(Beginning of Data listing)

/-- CH_WAIT (R560): rs1 [15:0] is the mask; a non-zero rs2 field is illegal (R559). -/
def execChWait (t n rs1 rs2f f7 deadline : Nat) (s : State) : Host.Outcome State Fault Refusal :=
  .next (if !thRuns s t n then s
    else if f7 ≥ 4 || rs2f ≠ 0 then thTrap s t n "illegal instruction"
    else chRun s t n { op := 2, mask := rs1 % 65536, dl := if f7.testBit 1 && deadline ≠ 0 then some deadline else none } (f7.testBit 0))

/-- Discards a port's open message and frees its reservation (R557, R558). -/
def dropOpen (s : State) (t k : Nat) : State :=
  let p := tport s t k
  if !p.opened then s else
  let s := match inPort s p.dest with
    | some (d, j, q) => tportSet s d j { q with resv := q.resv - 1 }
    | none => s
  showOpen (tportSet s t k { tport s t k with opened := false, words := [] }) t k

/-- CH_ABORT (R557). -/
def execChAbort (t n rs1 rs2f f7 : Nat) (s : State) : Host.Outcome State Fault Refusal :=
  .next (if !thRuns s t n then s
    else if f7 ≠ 0 || rs2f ≠ 0 then thTrap s t n "illegal instruction"
    else
      let p := tport s t (16 * n + rs1 % 16)
      if p.mode ≠ 2 then chReply s t n STS_PORT_UNBOUND
      else if p.opened then chReply (dropOpen s t (16 * n + rs1 % 16)) t n STS_OK
      else chReply s t n STS_MSG_STATE)

/-- CH_TIMER (R565): rs1 [3:0] port, [5:4] timer; rs2 the absolute time, zero disarms. A timer armed at a past time fires
LATE (R47). -/
def execChTimer (t n rs1 rs2 f7 : Nat) (s : State) : Host.Outcome State Fault Refusal :=
  .next (if !thRuns s t n then s
    else if f7 ≠ 0 then thTrap s t n "illegal instruction"
    else if (tport s t (16 * n + rs1 % 16)).mode ≠ 1 then chReply s t n STS_PORT_UNBOUND
    else
      let k := fld rs1 4 2
      let at' := rs2 % 2 ^ 64
      chReply (thUpd s t n (fun x => { x with timers := if at' = 0 then adel x.timers k else aset x.timers k (rs1 % 16, at', decide (at' < nowNs s)) })) t n STS_OK)

/-- CH_INFO (R560): the port's state. -/
def execChInfo (t n rs1 rs2f f7 : Nat) (s : State) : Host.Outcome State Fault Refusal :=
  .next (if !thRuns s t n then s
    else if f7 ≠ 0 || rs2f ≠ 0 then thTrap s t n "illegal instruction"
    else
      let p := tport s t (16 * n + rs1 % 16)
      emit (thIssue s t n) (.threadReply t n 0 [p.msgs.length + p.resv * 2 ^ 13 + b2n (p.mode ≠ 0) * 2 ^ 26 + b2n (p.mode == 2) * 2 ^ 27 + b2n p.opened * 2 ^ 28]))

/-! Completion of blocked instructions. -/

/-- CHANNEL_UNBLOCK (R562): a BLOCKED thread's instruction completes once a message or capacity is there. -/
def execChannelUnblock (t n : Nat) (s : State) : Host.Outcome State Fault Refusal :=
  .next (if t < 34 && n < 64 && thState s t n == 2 then
    match (thGet s t n).block with
    | some b => (chTry s t n b).getD s
    | none => s
  else s)

/-- CHANNEL_DEADLINE (R562, R563): the deadline of a BLOCKED read has come; a message that is there goes first. -/
def execChannelDeadline (t n : Nat) (s : State) : Host.Outcome State Fault Refusal :=
  .next (if t < 34 && n < 64 && thState s t n == 2 then
    match (thGet s t n).block with
    | some b =>
      if b.dl.any (fun d => d ≤ nowNs s) then (chTry s t n b).getD (chReply s t n STS_TIMEOUT) else s
    | none => s
  else s)

/-- THREAD_TIMER_EXPIRE (R565): timer k has reached its time, or has fired and now finds a slot. -/
def execThreadTimerExpire (t n k : Nat) (s : State) : Host.Outcome State Fault Refusal :=
  .next (if t < 34 && n < 64 then
    let x := thGet s t n
    let h (p : Nat) : TPort := tport s t (16 * n + p)
    match aget x.fired k with
    | some (p, at', late) =>
      if (h p).mode ≠ 1 then thUpd s t n (fun y => { y with fired := adel y.fired k })
      else match postMsg s (h p).handle [at'] 3 0 late with
        | some s' => thUpd s' t n (fun y => { y with fired := adel y.fired k })
        | none => s
    | none =>
      match aget x.timers k with
      | some (p, at', late) =>
        if nowNs s < at' then s else
        let s := thUpd (if late then lateFiring s else s) t n (fun y => { y with timers := adel y.timers k })
        if (h p).mode ≠ 1 then s
        else (postMsg s (h p).handle [at'] 3 0 late).getD (thUpd s t n (fun y => { y with fired := aset y.fired k (p, at', late) }))
      | none => s
  else s)

/-! Thread control (R563, R564, R569, R571). -/

/-- Where a thread that was executing stands is outside the model: its PC is a free value. -/
def stopPc (s : State) (t n : Nat) : State :=
  let r := draw s
  wr64 (thUpd r.2 t n (fun x => { x with regs := [] })) (thR Reg.TH_PC_LO t n) (r.1 % 2 ^ 64)

def haltThread (s : State) (t n : Nat) : State :=
  if thState s t n = 1 then thSetState (stopPc s t n) t n 0
  else if thState s t n = 2 then thSetState s t n 0 else s

/-- A halted thread runs on; a read it was blocked in is BLOCKED again, or ends with STS_TIMEOUT when its deadline passed
during the halt (R564). -/
def resumeThread (s : State) (t n : Nat) : State :=
  match (thGet s t n).block with
  | some b =>
    if b.dl.any (fun d => d ≤ nowNs s) then chReply s t n STS_TIMEOUT else thSetState s t n 2
  | none => thIssue (thSetState s t n 1) t n

/-- A thread reset (R571). -/
def resetThread (s : State) (t n : Nat) : State :=
  let s := (List.range 16).foldl (fun s p => dropOpen s t (16 * n + p)) s
  let s := thUpd s t n (fun x => { x with block := none, timers := [], fired := [], bps := [], regs := [] })
  let s := wrF s (thR Reg.TH_STATUS t n) 5 1 0
  if rdF s (thR Reg.TH_CTL t n) 3 1 = 1 && thCap s t n = 0 && !thDbg s t n then
    let x := thGet s t n
    thIssue (thSetState (wr64 (wr64 s (thR Reg.TH_PC_LO t n) x.entryPc) (thR Reg.TH_SP_LO t n) x.entrySp) t n 1) t n
  else thSetState s t n 0

/-- A write of TH_CTL that passed the gate: its commands act in ascending order of their bits. A cancel does not reach a blocked
instruction for which a message or capacity is there (R563). -/
def thCtlWrite (s : State) (t n : Nat) (v : W32) : State :=
  let s := plainWrite s (thR Reg.TH_CTL t n) 0xFF08 v
  let s := if rbit v 0 then haltThread s t n else s
  let s := if rbit v 1 && (thState s t n == 0 || thState s t n == 3) && !thDbg s t n then resumeThread s t n else s
  let s := if rbit v 2 then resetThread s t n else s
  if rbit v 4 && thState s t n = 2 then
    ((thGet s t n).block.bind (chTry s t n)).getD (chReply s t n (if rfld v 8 8 = 0 then STS_CANCELLED else BitVec.ofNat 8 (rfld v 8 8)))
  else s

/-- A row that is a write of TH_CTL with one of its command bits set. -/
def thCtlRow (bit : Nat) (req : Requester) (be t n : Nat) (v : W32) (s : State) : State :=
  if t < 34 && n < 64 && rbit v bit then gate s req be (thR Reg.TH_CTL t n) false (fun s => thCtlWrite s t n v) else s

/-- TH_HALT (R564). -/
def execThHalt (req : Requester) (be t n : Nat) (v : W32) (s : State) : Host.Outcome State Fault Refusal :=
  .next (thCtlRow 0 req be t n v s)

/-- TH_RESUME (R569). -/
def execThResume (req : Requester) (be t n : Nat) (v : W32) (s : State) : Host.Outcome State Fault Refusal :=
  .next (thCtlRow 1 req be t n v s)

/-- TH_RESET (R571). -/
def execThReset (req : Requester) (be t n : Nat) (v : W32) (s : State) : Host.Outcome State Fault Refusal :=
  .next (thCtlRow 2 req be t n v s)

/-- TH_CANCEL (R563). -/
def execThCancel (req : Requester) (be t n : Nat) (v : W32) (s : State) : Host.Outcome State Fault Refusal :=
  .next (thCtlRow 4 req be t n v s)

/-- A write of TH_WAKE_HI that passed the gate (R563): the wake enters the port unless its queue is full; it ignores
bindings. -/
def thWakeWrite (s : State) (req : Requester) (t n : Nat) (v : W32) : State :=
  let s := wr (loCommit s req (thR Reg.TH_WAKE_LO t n)) (thR Reg.TH_WAKE_HI t n) v
  let k := 16 * n + rdF s (thR Reg.TH_WAKE_PORT t n) 0 4
  let ok := (tport s t k).mode = 1 && tportRoom (tport s t k)
  let s := wrF s (thR Reg.TH_WAKE_PORT t n) 8 1 (b2n (!ok))
  if ok then enqueue s t k [rd64 s (thR Reg.TH_WAKE_LO t n)] 5 0 false else s

/-- TH_WAKE (R563). -/
def execThWake (req : Requester) (be t n : Nat) (v : W32) (s : State) : Host.Outcome State Fault Refusal :=
  .next (if t < 34 && n < 64 then gate s req be (thR Reg.TH_WAKE_HI t n) false (fun s => thWakeWrite s req t n v) else s)

/-- A write of TH_PC (k = 0, 1), TH_SP (2, 3) or TH_CAP (4) that passed the gate (R550). A LO half is held; the HI half commits
both, and is the write that is checked (R66). -/
def thContextWrite (s : State) (req : Requester) (t n k : Nat) (v : W32) : State :=
  let off := thR Reg.TH_PC_LO t n + 4 * k
  if k = 0 || k = 2 then loHold s req off v
  else if thState s t n = 1 || thState s t n = 2 || (k = 4 && (req ≠ .thread t 0 || n = 0)) then badAccess s req off
  else if k = 4 then wrF (wrN s off (rfld v 0 4)) (thR Reg.TH_STATUS t n) 4 1 (b2n (rfld v 0 4 ≠ 0))
  else wr (loCommit s req (off - 4)) off v

/-- THREAD_CONTEXT_WRITE (R550). -/
def execThreadContextWrite (req : Requester) (be t n k : Nat) (v : W32) (s : State) : Host.Outcome State Fault Refusal :=
  .next (if t < 34 && n < 64 && k < 5 then
    gate s req be (thR Reg.TH_PC_LO t n + 4 * k) false (fun s => thContextWrite s req t n k v) else s)

def thGroupWrite (s : State) (req : Requester) (t n : Nat) (v : W32) : State :=
  if n = 0 && rfld v 0 6 ≠ 0 then badAccess s req (thR Reg.TH_GROUP t n) else wrN s (thR Reg.TH_GROUP t n) (rfld v 0 6)

/-- TH_GROUP_WRITE (R572). -/
def execThGroupWrite (req : Requester) (be t n : Nat) (v : W32) (s : State) : Host.Outcome State Fault Refusal :=
  .next (if t < 34 && n < 64 then gate s req be (thR Reg.TH_GROUP t n) false (fun s => thGroupWrite s req t n v) else s)

/-! Ports (R553, R575). -/

def portKey (s : State) (t : Nat) : Nat :=
  rdF s (tilR Reg.TIL_PORT_SEL t) 4 6 * 16 + rdF s (tilR Reg.TIL_PORT_SEL t) 0 4

/-- The words of TIL_PORT_CFG that show a port. -/
def portWords (p : TPort) : List Nat :=
  [p.mode + 4 * b2n p.puntOk + 8 * b2n p.event + 16 * b2n p.hw + 256 * p.depthLog, p.qbase, p.handle, p.dest,
   p.pbase % 2 ^ 32, p.pbase / 2 ^ 32, p.pslots, 0]

def loadPort (s : State) (t : Nat) : State :=
  let ws := portWords (tport s t (portKey s t))
  (List.range 8).foldl (fun s w => wrN s (Reg.TIL_PORT_CFG (t / 8) (t % 8) w) ((ws[w]?).getD 0)) s

def portSelWrite (s : State) (t : Nat) (v : W32) : State := loadPort (wrN s (tilR Reg.TIL_PORT_SEL t) (rfld v 0 10)) t

/-- PORT_SEL_WRITE (R575). -/
def execPortSelWrite (req : Requester) (be t : Nat) (v : W32) (s : State) : Host.Outcome State Fault Refusal :=
  .next (if t < 34 then gate s req be (tilR Reg.TIL_PORT_SEL t) false (fun s => portSelWrite s t v) else s)

/-- A port is unbound: its handle is freed, and open messages bound for it are discarded (R552, R558). -/
def unbindPort (s : State) (t k : Nat) : State :=
  let p := tport s t k
  if p.mode = 0 then s else
  let s := freePortHandle s p.handle
  let gone := s.tils.flatMap (fun e => (e.2.ports.filter (fun q => q.2.mode == 2 && q.2.dest == p.handle && q.2.opened)).map (fun q => (e.1, q.1)))
  let s := gone.foldl (fun s g => showOpen (tportSet s g.1 g.2 { tport s g.1 g.2 with opened := false, words := [], destGone := true }) g.1 g.2) s
  tportSet s t k { hw := p.hw }

/-- TIL_PORT_CMD.APPLY on the selected port with the words of TIL_PORT_CFG: the lowest cause that refuses it, else the
binding. Commands take no time, so cause 6 does not arise here (log entry 5). -/
def portApply (s : State) (t : Nat) : State :=
  let k := portKey s t
  let p := tport s t k
  let w (i lo n : Nat) : Nat := rdF s (Reg.TIL_PORT_CFG (t / 8) (t % 8) i) lo n
  let mode := w 0 0 2
  let d := w 0 8 4
  let refuse (s : State) (c : Nat) : State := wrF (wrF s (tilR Reg.TIL_PORT_CMD t) 2 1 1) (tilR Reg.TIL_PORT_CMD t) 3 3 c
  let dest := w 3 0 32
  if mode = 3 || (mode = 1 && (d < 2 || d > 12)) then refuse s 1
  else if mode = 1 && (w 1 0 20 % 64 ≠ 0 || w 1 0 20 + 64 * 2 ^ d > 0x100000) then refuse s 2
  else if k = faultKey then refuse s 3
  else if (p.mode = 1 && (!p.msgs.isEmpty || p.resv ≠ 0)) || (p.mode = 2 && p.opened) then refuse s 4
  else if mode = 2 && (inPort s dest).isNone && (dmaOf s dest).isNone then refuse s 5
  else
    let s1 := unbindPort s t k
    if mode = 0 then loadPort s1 t else
    match newPortHandle s1 with
    | (none, _) => refuse s 5
    | (some h, s1) =>
      let q : TPort :=
        if mode = 1 then { mode := 1, puntOk := w 0 2 1 = 1, event := w 0 3 1 = 1, hw := p.hw, depthLog := d, qbase := w 1 0 20,
                           handle := h, pbase := w 4 0 32 + w 5 0 32 * 2 ^ 32, pslots := w 6 0 16, prel := p.prel }
        else { mode := 2, handle := h, dest := dest }
      loadPort (tportSet s1 t k q) t

def portCmdWrite (s : State) (t : Nat) (v : W32) : State :=
  let s := if rbit v 2 then wrF s (tilR Reg.TIL_PORT_CMD t) 2 1 0 else s
  if rbit v 0 then portApply s t else s

/-- PORT_APPLY (R553): a write of TIL_PORT_CMD with APPLY set. -/
def execPortApply (req : Requester) (be t : Nat) (v : W32) (s : State) : Host.Outcome State Fault Refusal :=
  .next (if t < 34 && rbit v 0 then gate s req be (tilR Reg.TIL_PORT_CMD t) false (fun s => portCmdWrite s t v) else s)

/-- A thread writes TIL_PREL of its own port (R546, R566). -/
def prelWrite (s : State) (t n p : Nat) (v : W32) : State := tportSet s t (16 * n + p) { tport s t (16 * n + p) with prel := v.toNat }

/-! The DMA engine (R567). -/

/-- DMA_REQUEST (R567): the engine of a tiller takes its oldest request. A fenced tiller's transfers are dropped at its mesh
port (R22). -/
def execDmaRequest (t : Nat) (s : State) : Host.Outcome State Fault Refusal :=
  .next (if unitState s (16 + t) = 3 && !(tilGet s t).dma.isEmpty then fencedSend s (16 + t) else
    match (tilGet s t).dmaCur, (tilGet s t).dma with
    | none, r :: rest => if unitState s (16 + t) = 1 then tilUpd s t (fun a => { a with dmaCur := some r, dma := rest }) else s
    | _, _ => s)

/-- A request that reads host memory, and the slice that it names. -/
def dmaHost (r : DmaReq) : Bool := fld ((r.words[0]?).getD 0) 8 2 == 2
def dmaSlice (r : DmaReq) : Nat := fld ((r.words[0]?).getD 0) 12 14

/-- The status that refuses a DMA request before any access; no address lies in the host memory of a slice that does not exist. -/
def dmaRefused (s : State) (r : DmaReq) : Option Byte :=
  let fw := fwBytes s
  let w (i lo n : Nat) : Nat := fld ((r.words[i]?).getD 0) lo n
  let len := w 0 32 32
  let out (sp a : Nat) : Bool := (sp == 0 && a + len > 0x100000) || (sp == 1 && a + len > fw) || (sp == 2 && (a + len > 2 ^ 64 || (aget s.slices (dmaSlice r)).isNone))
  firstSts [(w 0 0 8 ≠ 1 || w 0 8 2 = 3 || w 0 10 2 = 3, STS_BAD_DESC), (decide (len > 16777216), STS_LEN_RANGE),
    ((w 0 8 2 = 2 || w 0 10 2 = 2) && !r.cap.testBit 2, STS_CAPABILITY), (len = 0, STS_OK),
    (out (w 0 8 2) (w 1 0 64) || out (w 0 10 2) (w 2 0 64), STS_INVALID_PARAM)]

(End of Data listing)

◆ **Aim of the task**:
All lines in the listing above from the line containing "else if (tport" to the line containing "chReply (thUpd s", inclusive, should be retyped exactly; no other lines should appear.

◆ **Solved problem**:
    else if (tport s t (16 * n + rs1 % 16)).mode ≠ 1 then chReply s t n STS_PORT_UNBOUND
    else
      let k := fld rs1 4 2
      let at' := rs2 % 2 ^ 64
      chReply (thUpd s t n (fun x => { x with timers := if at' = 0 then adel x.timers k else aset x.timers k (rs1 % 16, at', decide (at' < nowNs s)) })) t n STS_OK)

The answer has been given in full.